What is special administration?

The special administration regime (SAR) is a process that enables an insolvent or failing water industry company, which provides vital public services, to be put into special administration. The SAR aims to protect the interests of customers and the environment when a water or sewerage company is in financial distress or at risk of insolvency with a requirement that the public service will be provided pending rescue or transfer to new owners. The SAR is seen as the ultimate enforcement tool to ensure consumers are protected from the impacts of financial distress and that water and wastewater services will continue to be provided.

Which legislation governs special administration in the water sector?

Special administration is currently governed by Part IV of the Water Industry Act 1991 (WIA 1991) and the Water Industry (Special Administration) Rules 2009 (SI 2009/2479).

Changes to the existing legislation are being proposed by The Water Industry Special Administration Regulations 2024 (the Regulations). The Regulations are a statutory instrument that aims to update the special administration regime for water industry companies in England and Wales.

The Regulations are made under powers introduced by the Flood and Water Management Act 2010, which introduced special administration-related changes to the Water Industry Act 1991 (WIA). The Regulations are required in order to implement those changes and to align the SAR with the most up-to-date insolvency and restructuring legislation. A commencement order will be made to commence paragraph 6 of Schedule 5 to the Flood and Water Management Act 2010 in order to apply Schedule B1 of the Insolvency Act 1986 to the SAR and replace Schedule 3 to the WIA. Schedule B1 of the Insolvency Act 1986 sets out the general framework for the administration of insolvent companies, while Schedule 3 to the WIA contains the current provisions for the SAR.

Conditions required for a Special Administration

The Secretary of State for Environment, Food and Rural Affairs (Defra) or the Welsh Ministers can apply to the High Court for a water or sewerage company to be put into special administration if they are satisfied that one or more of the following conditions are met:

  1. the company is unable or likely to be unable to pay its debts;
  2. the company has failed or is likely to fail to meet its statutory or licence obligations;
  3. the company has asked to be put into special administration; or
  4. it is expedient in the public interest to do so.

Appointment of a Special Administrator

The High Court can appoint a special administrator, who must be a qualified insolvency practitioner, to manage the affairs of the company. The special administrator has the same powers and duties as an administrator under the Insolvency Act 1986, but with some modifications and additional objectives.

Current objectives of the SAR

The main objective of the special administration is to ensure the continued provision of water and sewerage services to the company's customers and the discharge of its environmental obligations. Under the existing legislation the aim of the SAR is to assist secure a transfer of the company or its assets to another company that can carry on the business effectively. The special administrator must also achieve the best result for the company's creditors as a whole, unless this is inconsistent with the main objective.
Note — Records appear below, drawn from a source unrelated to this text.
-- ==== Sys2Proof/Machine/MemEvents.lean ====
section
/-!
DEFINITION. Sys2Proof/Machine/MemEvents.lean: what the memory side does after issue: accesses performed, held operations
released, copies, walks and page service, invalidates, bank queues, and dies taken offline as planned (R70, R73, R101,
R102, R168, R175, R317 to R325, R331).
-/

namespace Sys2Proof.Machine

/-! ## Global accesses of the own device (R70) -/

/-- Whether no relock holds what is in flight to or from a core (R403). -/
def State.clocked (s : State) (core : Nat) : Bool := (s.pair (pairOf core)).relock.isNone

/-- Whether an operation may be performed now at its home on this device: no walk stands before it (R317), and no relock (R403). -/
def State.homeReady (s : State) (id : Nat) (o : Op) : Bool :=
  s.mayPerform id o && s.clocked o.core && (o.global?).any fun a =>
    vaOk a.1 && (s.remote? a.1).isNone && !s.walking o.ctx a.1 o.ex && s.homeClocked o.ctx a.1

/-- Whether a remote access that had to wait for acquires may leave now (R91). -/
def State.farReady (s : State) (id : Nat) (o : Op) : Bool :=
  o.st = .waiting && !o.held && s.clocked o.core && !s.afterAcquire id o && (o.global?).any fun a =>
    vaOk a.1 && (s.remote? a.1).isSome

def Op.isLoad (o : Op) : Bool :=
  match o.kind with
  | .load _ _ _ _ | .pref _ _ => true
  | _ => false

/-- GLOBAL_LOAD_RETURN: a load's data, or a prefetched line, returns. -/
def execGlobalLoadReturn (s : State) : Out :=
  match s.op? s.sel.a with
  | some o => .next (if !o.isLoad then s else if s.homeReady s.sel.a o then s.performMem s.sel.flag s.sel.a
      else if s.farReady s.sel.a o then s.startFar s.sel.a o else s)
  | none => .next s

/-- GLOBAL_STORE_ACCEPT: the home accepts a store or an atomic. -/
def execGlobalStoreAccept (s : State) : Out :=
  match s.op? s.sel.a with
  | some o => .next (if o.isLoad then s else if s.homeReady s.sel.a o then s.performMem false s.sel.a
      else if s.farReady s.sel.a o then s.startFar s.sel.a o else s)
  | none => .next s

/-- A write whose invalidates have all been answered is performed, if no earlier writer of its line still waits (R101): a store or
an atomic at once, a copy's sector with its next event, a peer's request when it is served. -/
def State.replGo (s : State) (e : ReplW) : State :=
  match e.src with
  | some _ => s.serveAgain
  | none =>
    match s.op? e.op with
    | some o => if o.st = .waiting && (o.global?).isSome then s.performMem false e.op else s
    | none => s

/-- A holder die has made its copy invalid; at the last one the write is performed, and after it those of its line that had to
wait for it (R101). -/
def State.ackRepl (s : State) (k die : Nat) : State :=
  match Map.get? s.replQ k with
  | none => s
  | some e =>
    if !e.acks.contains die then s
    else
      let s := { s with replQ := Map.mod k (fun e => { e with acks := e.acks.filter (· ≠ die) }) s.replQ }
      (s.replQ.filter fun x => x.2.line = e.line && decide (k ≤ x.1)).foldl (fun s x =>
        if (Map.get? s.replQ x.1).any fun y => y.acks.isEmpty then s.replGo x.2 else s) s

/-- REPL_INVALIDATE_ACK. -/
def execReplInvalidateAck (s : State) : Out := .next (s.ackRepl s.sel.a s.sel.b)

/-! ## Held operations (R73) -/

/-- An operation that is not held any longer takes effect, each kind in its way. -/
def State.startOp (s : State) (id : Nat) : State :=
  match s.op? id with
  | none => s
  | some o =>
    match o.kind with
    | .load _ _ _ _ | .store _ _ _ | .atom _ _ _ _ _ _ _ _ | .pref _ _ => s.startMem id
    | .tfence _ | .resume _ _ _ | .ccopy _ _ _ | .queue | .chunk _ _ _ _ _ | .poll _ _ _ _ => s
    | .async _ _ => s.startAsync id
    | .spawn _ _ _ => s.startSpawn id
    | .sign _ _ => s.sign id
    | .mcst _ => byBelay (fun s _ => s) s id
    | .rload _ => byBelay State.startRload s id
    | .coll _ _ => byBelay State.startColl s id
    | .scb _ _ _ => byBelay State.startScb s id
    | .arm _ => byBelay State.startArm s id
    | .gang _ => byBelay State.startGang s id
    | .peerq _ => byBelay State.startPeerq s id
    | .wcflush _ => byBelay State.startWcflush s id
    | .rspawn _ _ _ => byBelay State.startRspawn s id
    | .mgrp _ _ => byBelay State.startMgrp s id

/-- Whether an update of a scoreboard that is not held waits for an older one (R370). -/
def Op.inTurn (o : Op) : Bool :=
  match o.kind with
  | .scb _ _ _ => o.st = .waiting
  | _ => false

/-- Whether lane `l` of a group waits at a queue instruction of a paired team, for the comparator (R286). -/
def State.comparing (s : State) (gid l : Nat) : Bool :=
  ((s.group? gid).bind fun g => s.team? g.team).any Team.paired && (match (s.thread gid l).wait with
    | some (.qpush _ _ _) | some (.qpop _ _ _) => true
    | _ => false)

/-- HELD_OPERATION_RELEASE: everything older in its threads has settled, and no lower lane of its execution is held with an access
that meets its own (R73, R162). A mismatch that the pair comparator finds is FATAL (R286), also one of the queue instruction at which
lane `c` of group `b` waits. An update of a scoreboard that had to wait for an older one is performed in its turn. -/
def execHeldOperationRelease (s : State) : Out :=
  let id := s.sel.a
  match s.op? id with
  | none => .next (if s.sel.flag && s.comparing s.sel.b s.sel.c then s.fatal s.sel.b .pairMismatch else s)
  | some o =>
    if !o.held && o.inTurn then .next (s.startOp id)
    else if !o.held || o.st.settled || !s.horizonBefore id o || s.laneHeld id o then .next s
    else if s.sel.flag && ((s.group? o.gid).bind fun g => s.team? g.team).any Team.paired then
      .next (s.fatal o.gid .pairMismatch)
    else .next ((s.modOp id fun o => { o with held := false }).startOp id)

/-! ## Fences on translations (R102, R168) -/

/-- Whether every earlier store of the operation's threads has been accepted. -/
def State.storesAccepted (s : State) (id : Nat) (o : Op) : Bool :=
  !s.ops.any fun e => decide (e.1 < id) && e.2.gid = o.gid && !e.2.st.settled
    && (match e.2.kind with
      | .store _ _ _ => true
      | _ => false)
    && e.2.lanes.any fun l => (o.seq? l.1).isSome

/-- TFENCE_WALKER_ACK: a walker has discarded the context's translations; the last one settles the fence. -/
def execTfenceWalkerAck (s : State) : Out :=
  let id := s.sel.a
  let w := s.sel.b
  match s.op? id with
  | none => .next s
  | some o =>
    match o.kind with
    | .tfence acks =>
      if o.held || o.st ≠ .waiting || !acks.contains w || !s.storesAccepted id o then .next s
      else
        let left := acks.filter (· ≠ w)
        let s := { s with tlb := s.tlb.filter fun e => !(e.ctx = o.ctx && e.home = w) }
        let s := s.modOp id fun o => { o with kind := .tfence left }
        .next (if left.isEmpty then s.settleFlags id .ok else s)
    | _ => .next s

/-! ## Copies (R175, R321) -/

def execCopySector (s : State) : Out :=
  match s.op? s.sel.a with
  | some o => if s.clocked o.core then .next (s.sector false s.sel.a) else .next s
  | none => .next s

def execRestripeLineMove (s : State) : Out := .next (s.restripeLine s.sel.a)

/-- Whether all of an asynchronous operation's work is done. -/
def Async.whole (a : Async) (j : Job) : Bool :=
  match j with
  | .copy _ _ _ _ _ | .tile _ _ _ _ _ _ => decide (j.sectors ≤ a.pos)
  | .bank _ _ _ _ _ m => decide (m ≤ a.wr)
  | .restripe _ pages _ _ done => decide (pages ≤ done)

/-- COPY_COMPLETE: the work is done, or was cancelled, or never began because its descriptor was bad. -/
def execCopyComplete (s : State) : Out :=
  let id := s.sel.a
  match s.op? id with
  | none => .next s
  | some o =>
    match o.kind, o.err with
    | .async _ _, some c => .next (s.asyncEnd id (.failed c))
    | .async a j, none =>
      if o.st ≠ .waiting || o.held || !(a.cancelled || a.whole j) then .next s
      else
        let s := match s.moving.find? fun m => m.op = id with
          | some m => s.undoMove m
          | none => s
        .next (s.asyncEnd id .ok)
    | _, _ => .next s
Proposed amendments to the objectives of the water SAR

The main changes that the Regulations propose to the water SAR are as follows:

  1. The Regulations introduce rescue provisions to expand the key objectives of the SAR to include rescue. This will allow otherwise viable water industry companies to enter a special administration, restructure their debts and then exit the SAR as a going concern. Without this, the special administrator can only transfer the regulated business to a new owner and the old water industry company would then exit to liquidation or dissolution. However, rescue provisions are only available for insolvency SARs, so if a water industry company enters a performance SAR, its only exit route is via a transfer scheme.
  2. The Regulations enable the special administrator to hive-down the regulated business to a subsidiary to benefit from potential tax savings and to attract potential buyers. Hive-down is a common, commercial restructuring practice to ringfence value and separate the regulated business from the unregulated business or other liabilities.
  3. The Regulations apply Parts 26 and 26A of the Companies Act 2006 to the SAR via specific modifications. These Parts introduce schemes of arrangement and restructuring plans, which are forms of debt restructuring measures that can support the rescue of a water industry company. A scheme of arrangement is a tool to enable complex debt arrangements to be restructured and to support the injection of new finance, while a restructuring plan is modelled on the scheme of arrangement procedure but with the addition of the ability to cram down across classes of creditors.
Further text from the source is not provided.